The core of the application is the ZTC Server. It manages the dialogue with the
directory service backend and performs all operations on data. The ZTC WEB
Interface, used to interact with the ZTC Server, is decoupled from the ZTC server,
and can run on different machines.

ZTC Client
The ZTC Embedded Client, or, shortly, the ZTC Client, is the module running on
the Residential Gateway in charge to communicate with the ZTC server.
ZTC client works accordingly to the so-called "Configuration PULL" method. ZTC
Client is in charge to contact the ZTC server passing the current configuration, the
unit identifier and retrieves the new configuration if necessary. ZTC server has the
responsibility to allow the download only of the correct configuration file
depending on the unit identifier (the unit MAC address) and on the configuration
rules defined inside the ZTC Server.
The following three ZTC Client – ZTC Server communication phases are possible:
• Pull-at-startup – This phase is executed when the unit startup.
• Scheduled-pull. - This phase is executed every time the ztcclient polling timeout
expires.
ZTC Client and ZTC Server communicate through TFTP protocol.
The ZTC server IP address con be configured in the ZTC client module in two ways:
statically or dynamically.
• When a static configuration is used, the ZTC Server IPv4 address is defined
explicitly using the ztcclient enable static ztcserveraddr command. This command
set the server IP address that will be used by all the next queries and also turns on
the ztcclient module forcing the module to query the server to retrieve the unit
configuration file.
• When a dynamic configuration is used, the ZTC client module is bind to an
existing IP interface using the ztcclient enable dynamic listeninterface command.
In this way the ZTC client module uses the facilities offered by the dhcpclient
module to force the IP interface to ask to an external DHCP server the ZTC Server
address.
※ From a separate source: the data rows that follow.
/-! ### Encoding (30_encoding.md) -/

/-- R62 (the spec's decision D8): the header word selects the command, and every other header is refused. -/
def Obligations.HeaderWordSelectsTheCommand : Prop :=
  (∀ (p : Params) (f : Bytes) (h : Nat), header? f = some h → 4 ≤ h →
    decode p f = .error .reservedHeaderBits) ∧
  (∀ (p : Params) (f : Bytes) (i : Instr), decode p f = .ok i → header? f = some (headerWord i)) ∧
  (∀ data, headerWord (.valueB data) = 0) ∧ (∀ esize seq, headerWord (.valueS esize seq) = 1) ∧
  (∀ data prior, headerWord (.extendB data prior) = 2) ∧
  (∀ esize seq prior, headerWord (.extendS esize seq prior) = 3)

/-- R63, R65, R67 (the spec's decision D9): the fields of each frame in order, and its length; the nine bytes of a
tagged value; an entry is its key and then its value. -/
def Obligations.FrameLayouts : Prop :=
  (∀ data : Bytes, encode (.valueB data) = leBytes 4 0 ++ (leBytes 8 data.length ++ data) ∧
    (encode (.valueB data)).length = 12 + data.length) ∧
  (∀ (esize : I64) (seq : List Entry),
    encode (.valueS esize seq) =
      leBytes 4 1 ++ (leBytes 8 esize.toNat ++ (leBytes 8 seq.length ++ seq.flatMap encodeEntry)) ∧
    (encode (.valueS esize seq)).length = 20 + 18 * seq.length) ∧
  (∀ (data : Bytes) (prior : I64),
    encode (.extendB data prior) = leBytes 4 2 ++ (leBytes 8 prior.toNat ++ (leBytes 8 data.length ++ data)) ∧
    (encode (.extendB data prior)).length = 20 + data.length) ∧
  (∀ (esize prior : I64) (seq : List Entry),
    encode (.extendS esize seq prior) = leBytes 4 3 ++ (leBytes 8 esize.toNat ++
      (leBytes 8 prior.toNat ++ (leBytes 8 seq.length ++ seq.flatMap encodeEntry))) ∧
    (encode (.extendS esize seq prior)).length = 28 + 18 * seq.length) ∧
  (∀ v : I64, encodeTV (.int v) = 0x00 :: leBytes 8 v.toNat ∧
    leBytes 8 v.toNat = (List.range 8).map fun i => v.extractLsb' (8 * i) 8) ∧
  encodeTV .nonint = [0x01, 0, 0, 0, 0, 0, 0, 0, 0] ∧
  (∀ e : Entry, encodeEntry e = encodeTV e.key ++ encodeTV e.val ∧
    (encodeTV e.key).length = 9 ∧ (encodeTV e.val).length = 9)

/-- R68, R69, R70 (the spec's decision D10): the frame of each response; it is read back, and its length follows from
its first byte. -/
def Obligations.ResponseFramesAreReadBack : Prop :=
  (∀ c : U32, (Response.ok c).frame = 0x00 :: leBytes 4 c.toNat) ∧
  (Response.err .invalidElementSize).frame = [0x01] ∧
  (Response.err .nonIntegerKey).frame = [0x02] ∧
  (Response.err .nonPositiveKey).frame = [0x03] ∧
  (Response.err .nonIntegerValue).frame = [0x04] ∧
  (∀ n : ESize, (Response.err (.valueOutOfRange n)).frame = [0x05, BitVec.ofNat 8 n.toNat]) ∧
  (Response.err .checksumOutOfRange).frame = [0x06] ∧
  (∀ r : Response, r.status = r.frame.headD 0xFF) ∧
  ∀ r : Response, r ≠ .err .badSignature →
    Response.ofFrame r.frame = some r ∧ responseLength? r.status = some r.frame.length

/-- R71, R72, R73 (the spec's decisions D11, D16): a sequence with two equal integer keys is refused, and non-integer
keys are never compared; the reason reported is the first in R71's order that applies; a reserved TAG, and a NONINT
value with a non-zero payload where every other tagged value is legal, are refused by name, whatever the bounds are and
whatever else the frame lacks or has too much of (what the reasons see of a short frame is log entry 7). -/
def Obligations.DuplicateIntegerKeysAreRefused : Prop :=
  (∀ (p : Params) (esize prior : I64) (seq : List Entry), seqFits p seq = true → keysDistinct seq = false →
    decode p (encode (.valueS esize seq)) = .error .duplicateKey ∧
    decode p (encode (.extendS esize seq prior)) = .error .duplicateKey) ∧
  (∀ seq : List Entry, (∀ e ∈ seq, e.key = .nonint) → keysDistinct seq = true) ∧
  (∀ (p : Params) (f : Bytes), (refusalList p f).map (·.1) =
    [.reservedHeaderBits, .reservedTag, .nonintPayload, .overMaxDataLen, .overMaxSeqLen, .truncated, .trailingBytes,
      .duplicateKey]) ∧
  (∀ (p : Params) (f : Bytes) (r : FrameRefusal), decode p f = .error r ↔
    ∃ before after, refusalList p f = before ++ (r, true) :: after ∧ ∀ x ∈ before, x.2 = false) ∧
  (∀ (p : Params) (esize prior : I64) (n : Nat) (fixed : Bytes) (before after : List TaggedValue) (tag : Byte)
      (payload rest : Bytes),
    fixed = leBytes 4 1 ++ leBytes 8 esize.toNat ∨
      fixed = leBytes 4 3 ++ leBytes 8 esize.toNat ++ leBytes 8 prior.toNat →
    n < 2 ^ 64 → before.length < 2 * n →
    (2 ≤ tag.toNat →
      decode p (fixed ++ leBytes 8 n ++ before.flatMap encodeTV ++ tag :: rest) = .error .reservedTag) ∧
    (payload.length = 8 → (∃ b ∈ payload, b ≠ 0) →
      decode p (fixed ++ leBytes 8 n ++ before.flatMap encodeTV ++ 0x01 :: payload ++ after.flatMap encodeTV) =
        .error .nonintPayload))

/-- R10 and R71 (the spec's decision D17): a command over either bound is refused. -/
def Obligations.CommandsOverTheBoundsAreRefused : Prop :=
  (∀ (p : Params) (data : Bytes) (prior : I64), p.maxDataLen < data.length → data.length < 2 ^ 64 →
    decode p (encode (.valueB data)) = .error .overMaxDataLen ∧
    decode p (encode (.extendB data prior)) = .error .overMaxDataLen) ∧
  (∀ (p : Params) (esize prior : I64) (seq : List Entry), p.maxSeqLen < seq.length → seq.length < 2 ^ 64 →
    decode p (encode (.valueS esize seq)) = .error .overMaxSeqLen ∧
    decode p (encode (.extendS esize seq prior)) = .error .overMaxSeqLen)

/-- R71 (the spec's decision D11; what it sees of a short frame is log entry 7): cutting a well-formed frame short
refuses it as TRUNCATED, a further byte as TRAILING_BYTES. -/
def Obligations.WrongFrameLengthsAreRefused : Prop :=
  ∀ (p : Params) (i : Instr), WellFormed p i = true →
    (∀ k, k < (encode i).length → decode p ((encode i).take k) = .error .truncated) ∧
    (∀ extra : Bytes, extra ≠ [] → decode p (encode i ++ extra) = .error .trailingBytes)

/-- R73 (the spec's decision D11): decoding the frame of a well-formed command gives the command, every operand at
every value. -/
def Obligations.DecodeUndoesEncode : Prop :=
  ∀ (p : Params) (i : Instr), WellFormed p i = true → decode p (encode i) = .ok i

/-- R73 (the spec's decision D11): a frame that decodes is the one frame of its command, and the command is
well-formed. -/
def Obligations.EncodeUndoesDecode : Prop :=
  ∀ (p : Params) (f : Bytes) (i : Instr), decode p f = .ok i → encode i = f ∧ WellFormed p i = true

/-- R77 and the frames of 95_test_vectors.md V23, written out byte by byte. -/
def Obligations.SampleFramesDecode : Prop :=
  decode Config.params [0, 0, 0, 0, 9, 0, 0, 0, 0, 0, 0, 0, 0x31, 0x32, 0x33, 0x34, 0x35, 0x36, 0x37, 0x38, 0x39]
    = .ok (.valueB [0x31, 0x32, 0x33, 0x34, 0x35, 0x36, 0x37, 0x38, 0x39]) ∧
  decode Config.params ([3, 0, 0, 0, 2, 0, 0, 0, 0, 0, 0, 0, 0, 0, 0, 0, 0, 0, 0, 0, 2, 0, 0, 0, 0, 0, 0, 0] ++
    [0, 1, 0, 0, 0, 0, 0, 0, 0, 0, 2, 1, 0, 0, 0, 0, 0, 0] ++ [0, 2, 0, 0, 0, 0, 0, 0, 0, 0, 4, 3, 0, 0, 0, 0, 0, 0])
    = .ok (.extendS 2 [⟨.int 1, .int 0x0102⟩, ⟨.int 2, .int 0x0304⟩] 0) ∧
  decode Config.params [2, 0, 0, 0, 255, 255, 255, 255, 255, 255, 255, 255, 0, 0, 0, 0, 0, 0, 0, 0]
    = .ok (.extendB [] (-1)) ∧
  decode Config.params [4, 0, 0, 0, 5, 0, 0, 0, 0, 0, 0, 0] = .error .reservedHeaderBits ∧
  decode Config.params [0, 0, 0, 0, 5, 0, 0, 0, 0, 0, 0, 0, 0x31, 0x32] = .error .truncated

/-! ### The machine -/

/-- R140, R27, R184 (the spec's decisions D1, D19; the accept event is log entry 2): a step of an IDLE instance with
an issued frame accepts the command it spells and runs it; an accepted frame only makes it BUSY; a BUSY instance runs
the command it holds, unless reset comes first. -/
def Obligations.StepRunsTheDecodedCommand : Prop :=
  (∀ (s : State) (f : Bytes) (rest : List HostEvent) (i : Instr), s.phase = .idle →
    s.issued = .issue f :: rest → decode s.params f = .ok i → step s = exec i (s.accept i rest)) ∧
  (∀ (s : State) (f : Bytes) (rest : List HostEvent) (i : Instr), s.phase = .idle →
    s.issued = .accept f :: rest → decode s.params f = .ok i → step s = .next (s.accept i rest)) ∧
  (∀ (s : State) (i : Instr), s.phase = .busy → s.pending = none → s.outstanding = some i →
    s.issued.head? ≠ some .reset → step s = exec i s)

/-- R71, R174 (the spec's decision D11, log entry 6): a frame that spells no command gets no step and no response:
the run is refused. -/
def Obligations.RefusedFramesGetNoStep : Prop :=
  ∀ (s : State) (f : Bytes) (rest : List HostEvent) (r : FrameRefusal), s.phase = .idle →
    s.issued = .issue f :: rest ∨ s.issued = .accept f :: rest → decode s.params f = .error r →
    step s = .refused (.frame r)

/-- R27, R140 (the accept event is the model's choice, log entry 2): accepting a command and answering it in the next
step is the atomic issue, unless reset falls between. -/
def Obligations.AcceptThenAnswerEqualsIssue : Prop :=
  ∀ (s : State) (f : Bytes) (rest : List HostEvent) (i : Instr), s.phase = .idle →
    decode s.params f = .ok i → rest.head? ≠ some .reset →
    ∃ u, step { s with issued := .accept f :: rest } = .next u ∧ u.phase = .busy ∧ u.outstanding = some i ∧
      step u = step { s with issued := .issue f :: rest }

/-- R181 (the spec's decision D26; what a reset event leaves to the Host is log entry 16): reset abandons the command
in flight and drops an undelivered response: none is delivered, then or later. -/
def Obligations.ResetAbandonsTheCommand : Prop :=
  ∀ (s : State) (rest : List HostEvent), s.issued = .reset :: rest →
    ∃ t, step s = .next t ∧ t.phase = .idle ∧ t.outstanding = none ∧ t.pending = none ∧
      t.delivered = s.delivered ∧ t.issued = rest ∧ t.params = s.params

/-- The state after reset (10_state.md R31, the spec's decision D26: IDLE, no command, no response) meets the
invariant. -/
def Obligations.InvariantHoldsAtReset : Prop :=
  State.reset.phase = .idle ∧ State.reset.outstanding = none ∧ State.reset.pending = none ∧
    State.reset.Inv

/-- Every step keeps the invariant, from every state that has it. -/
def Obligations.EveryStepKeepsTheInvariant : Prop :=
  ∀ s t : State, s.Inv → step s = .next t → t.Inv

/-- R140, R194 (completion is the spec's decision D28, log entry 20): with a Host that keeps its obligations no step
faults or is refused, and the Host stays so. -/
def Obligations.LegalHostIsNeverStopped : Prop :=
  ∀ s : State, s.Inv → s.HostLegal → ∃ t, step s = .next t ∧ t.Inv ∧ t.HostLegal

/-- Commands issued in a row are answered in order, one response each, every one the response that the command gets
alone (20_memory.md R51, CANONICAL). -/
def Obligations.IssuedCommandsAreAnsweredInOrder : Prop :=
  ∀ (cmds : List Instr) (s : State), s.phase = .idle → s.params.errorSelect = .canonical →
    (∀ i ∈ cmds, WellFormed s.params i = true) →
    s.issued = cmds.map (fun i => HostEvent.issue (encode i)) →
    ∃ t, Steps cmds.length s t ∧ t.phase = .idle ∧ t.issued = [] ∧
      t.delivered = s.delivered ++ cmds.map commandResponse

/-- R177 (the spec's decision D20; the schedule is log entry 18): instances share nothing: after any interleaving
each one is where its own steps alone lead. -/
def Obligations.InstancesDoNotInterfere : Prop :=
  (∀ (ks : List Nat) (sys sys' : List State), runSchedule ks sys = .next sys' →
    sys'.length = sys.length ∧
    ∀ (j : Nat) (s : State), sys[j]? = some s → ∃ u, sys'[j]? = some u ∧ Steps (ks.count j) s u) ∧
  (∀ n s, s ∈ resetSystem n → s.phase = .idle)

/-- R76 (the spec's own macro, decision D29; log entry 19): CHAIN.B gives the response of one EXTEND.B over the
concatenation. -/
def Obligations.ChainEqualsOneExtend : Prop :=
  ∀ (d : Bytes) (ds : List Bytes) (prior : I64) (s : State), s.phase = .idle →
    dataFits s.params (d ++ ds.flatten) = true →
    ∃ r t u, issueChain d ds prior s = .ok (r, t) ∧
      issueCommand (.extendB (d ++ ds.flatten) prior) s = .ok (r, u)

/-- R75, R185 (the spec's decision D29; log entry 19): a Host name that is not bound to ok(c) cannot be a prior: a
line that uses it so stops the program, whatever its command; a name that is bound stands for c. -/
def Obligations.OnlyChecksumsCanBeChained : Prop :=
  (∀ (b : Bindings) (h : Nat), (∀ c, b.lookup h ≠ some (.ok c)) →
    resolvePrior b (.name h) = .error (.illegalPrior h)) ∧
  (∀ (b : Bindings) (h : Nat) (c : U32), b.lookup h = some (.ok c) →
    ∃ v, resolvePrior b (.name h) = .ok v ∧ v.toInt = c.toNat) ∧
  (∀ (b : Bindings) (s : State) (data : Bytes) (h : Nat), (∀ c, b.lookup h ≠ some (.ok c)) →
    issueHostCommand b s (.extendB data (.name h)) = .error (.illegalPrior h)) ∧
  (∀ (b : Bindings) (s : State) (esize : I64) (seq : List Entry) (h : Nat), (∀ c, b.lookup h ≠ some (.ok c)) →
    issueHostCommand b s (.extendS esize seq (.name h)) = .error (.illegalPrior h)) ∧
  (∀ (b : Bindings) (s : State) (d : Bytes) (ds : List Bytes) (h : Nat), (∀ c, b.lookup h ≠ some (.ok c)) →
    issueHostCommand b s (.chainB (.name h) d ds) = .error (.illegalPrior h))
end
When the ZTC client needs to know the ZTC Server address, a DHCP
request is generated by the IP interface requesting a value for option 67 "bootfile-
name". The ZTC Client module as ZTC Server IP address uses the value returned
by the DHCP server for option 67.
Similarly to the static configuration, ztcclient enable dynamic listeninterface
command turns on the ztcclient module forcing the module to query the server to
retrieve the unit configuration file.

ZTC client can be enabled dynamically only if the IP interface where it is

bind, it's a dynamic IP interface. Attempting to enable ZTC client module
dynamically on a static IP interface results is an error.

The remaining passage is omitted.